- **Input data**:
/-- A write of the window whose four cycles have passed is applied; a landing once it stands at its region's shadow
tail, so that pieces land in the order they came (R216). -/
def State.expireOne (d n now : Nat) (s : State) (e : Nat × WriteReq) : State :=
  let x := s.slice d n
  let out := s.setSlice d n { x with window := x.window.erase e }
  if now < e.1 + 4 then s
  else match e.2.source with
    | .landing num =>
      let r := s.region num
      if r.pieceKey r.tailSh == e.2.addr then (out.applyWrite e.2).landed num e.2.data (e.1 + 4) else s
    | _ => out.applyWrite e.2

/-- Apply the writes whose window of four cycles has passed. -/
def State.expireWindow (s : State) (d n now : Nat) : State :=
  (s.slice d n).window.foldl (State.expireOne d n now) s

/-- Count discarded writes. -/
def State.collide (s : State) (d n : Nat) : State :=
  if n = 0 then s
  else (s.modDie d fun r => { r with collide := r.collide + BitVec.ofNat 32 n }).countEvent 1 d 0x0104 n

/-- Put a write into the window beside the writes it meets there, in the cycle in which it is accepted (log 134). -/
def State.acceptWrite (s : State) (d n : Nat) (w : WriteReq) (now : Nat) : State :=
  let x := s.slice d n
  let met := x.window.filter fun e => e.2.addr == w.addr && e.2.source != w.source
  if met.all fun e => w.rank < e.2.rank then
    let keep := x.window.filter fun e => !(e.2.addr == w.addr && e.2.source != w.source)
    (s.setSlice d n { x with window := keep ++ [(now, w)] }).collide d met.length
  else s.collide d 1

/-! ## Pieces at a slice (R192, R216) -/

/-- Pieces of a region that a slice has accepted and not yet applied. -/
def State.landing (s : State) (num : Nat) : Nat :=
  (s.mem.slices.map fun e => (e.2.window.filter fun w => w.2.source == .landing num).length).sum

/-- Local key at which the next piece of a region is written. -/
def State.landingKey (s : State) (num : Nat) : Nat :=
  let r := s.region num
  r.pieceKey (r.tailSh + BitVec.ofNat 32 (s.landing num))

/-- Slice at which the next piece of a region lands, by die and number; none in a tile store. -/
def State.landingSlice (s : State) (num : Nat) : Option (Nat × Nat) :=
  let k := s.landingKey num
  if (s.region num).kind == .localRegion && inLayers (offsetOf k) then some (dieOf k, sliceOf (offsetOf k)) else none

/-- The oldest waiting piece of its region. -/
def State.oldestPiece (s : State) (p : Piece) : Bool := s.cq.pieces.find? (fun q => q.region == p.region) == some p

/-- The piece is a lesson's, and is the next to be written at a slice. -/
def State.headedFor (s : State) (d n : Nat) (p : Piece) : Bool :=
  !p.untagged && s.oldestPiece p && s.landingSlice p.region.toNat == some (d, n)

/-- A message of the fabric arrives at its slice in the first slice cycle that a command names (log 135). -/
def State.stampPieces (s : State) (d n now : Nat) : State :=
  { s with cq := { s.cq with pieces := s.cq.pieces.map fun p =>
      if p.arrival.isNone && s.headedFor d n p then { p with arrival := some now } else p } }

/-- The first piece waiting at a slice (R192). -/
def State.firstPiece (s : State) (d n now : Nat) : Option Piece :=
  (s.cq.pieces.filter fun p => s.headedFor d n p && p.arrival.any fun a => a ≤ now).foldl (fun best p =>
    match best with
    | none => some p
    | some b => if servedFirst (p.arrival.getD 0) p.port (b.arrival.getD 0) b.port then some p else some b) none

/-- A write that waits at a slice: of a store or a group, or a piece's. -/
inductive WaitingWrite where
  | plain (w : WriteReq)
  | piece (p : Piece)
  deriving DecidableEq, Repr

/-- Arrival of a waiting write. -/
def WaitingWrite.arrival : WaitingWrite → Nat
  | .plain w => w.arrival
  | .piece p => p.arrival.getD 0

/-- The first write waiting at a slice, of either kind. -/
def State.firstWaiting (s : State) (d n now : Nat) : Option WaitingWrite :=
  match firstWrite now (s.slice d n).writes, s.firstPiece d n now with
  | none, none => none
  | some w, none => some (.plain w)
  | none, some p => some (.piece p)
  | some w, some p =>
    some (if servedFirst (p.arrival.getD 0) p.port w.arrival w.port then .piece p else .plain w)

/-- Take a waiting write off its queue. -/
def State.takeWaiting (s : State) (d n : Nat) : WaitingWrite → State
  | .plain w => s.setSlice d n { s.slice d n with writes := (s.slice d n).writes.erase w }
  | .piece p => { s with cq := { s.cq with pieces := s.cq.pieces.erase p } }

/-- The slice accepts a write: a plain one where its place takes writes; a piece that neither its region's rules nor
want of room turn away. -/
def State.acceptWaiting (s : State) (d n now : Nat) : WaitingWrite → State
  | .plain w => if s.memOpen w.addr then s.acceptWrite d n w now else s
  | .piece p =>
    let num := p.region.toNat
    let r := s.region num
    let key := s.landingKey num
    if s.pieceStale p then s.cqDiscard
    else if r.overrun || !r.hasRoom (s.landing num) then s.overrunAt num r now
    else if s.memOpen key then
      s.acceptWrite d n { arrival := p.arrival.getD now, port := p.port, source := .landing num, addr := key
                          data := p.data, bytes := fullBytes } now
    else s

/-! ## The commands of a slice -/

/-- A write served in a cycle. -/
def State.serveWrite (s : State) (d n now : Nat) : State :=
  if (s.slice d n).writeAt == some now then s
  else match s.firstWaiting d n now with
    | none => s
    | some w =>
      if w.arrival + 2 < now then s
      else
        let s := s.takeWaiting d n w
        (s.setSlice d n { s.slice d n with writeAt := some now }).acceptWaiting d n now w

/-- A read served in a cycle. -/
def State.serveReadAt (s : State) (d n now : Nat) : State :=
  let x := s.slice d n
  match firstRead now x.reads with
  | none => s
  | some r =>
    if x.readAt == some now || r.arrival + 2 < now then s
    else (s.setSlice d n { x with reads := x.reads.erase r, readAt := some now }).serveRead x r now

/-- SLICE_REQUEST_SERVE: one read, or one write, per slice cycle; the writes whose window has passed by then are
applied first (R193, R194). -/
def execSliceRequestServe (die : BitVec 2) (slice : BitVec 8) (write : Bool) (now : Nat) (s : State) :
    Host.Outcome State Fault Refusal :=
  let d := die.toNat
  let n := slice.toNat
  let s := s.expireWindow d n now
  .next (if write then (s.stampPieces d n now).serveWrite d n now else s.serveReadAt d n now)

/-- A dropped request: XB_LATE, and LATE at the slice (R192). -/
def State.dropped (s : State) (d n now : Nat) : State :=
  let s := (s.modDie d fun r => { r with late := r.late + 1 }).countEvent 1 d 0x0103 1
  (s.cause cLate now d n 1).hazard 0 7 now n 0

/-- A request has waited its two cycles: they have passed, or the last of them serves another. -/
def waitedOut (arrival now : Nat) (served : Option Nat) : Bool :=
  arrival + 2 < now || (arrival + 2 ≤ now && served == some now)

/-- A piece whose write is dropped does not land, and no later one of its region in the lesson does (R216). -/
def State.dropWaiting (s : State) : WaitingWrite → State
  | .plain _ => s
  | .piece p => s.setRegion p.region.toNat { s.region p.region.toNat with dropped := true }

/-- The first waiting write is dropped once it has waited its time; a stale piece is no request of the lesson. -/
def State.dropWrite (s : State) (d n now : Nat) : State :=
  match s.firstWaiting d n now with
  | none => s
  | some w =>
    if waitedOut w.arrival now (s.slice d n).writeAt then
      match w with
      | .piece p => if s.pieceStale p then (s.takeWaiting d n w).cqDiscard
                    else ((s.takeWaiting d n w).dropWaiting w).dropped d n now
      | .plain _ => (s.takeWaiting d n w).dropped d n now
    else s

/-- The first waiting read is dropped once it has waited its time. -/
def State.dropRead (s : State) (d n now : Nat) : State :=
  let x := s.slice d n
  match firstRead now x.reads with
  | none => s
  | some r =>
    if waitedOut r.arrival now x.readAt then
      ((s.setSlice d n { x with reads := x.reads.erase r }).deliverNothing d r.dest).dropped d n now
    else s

- **Description of the task**: What lines in the data include the string "serveWrite"? Copy each one.

- **Exercise answer**:
def State.serveWrite (s : State) (d n now : Nat) : State :=
  .next (if write then (s.stampPieces d n now).serveWrite d n now else s.serveReadAt d n now)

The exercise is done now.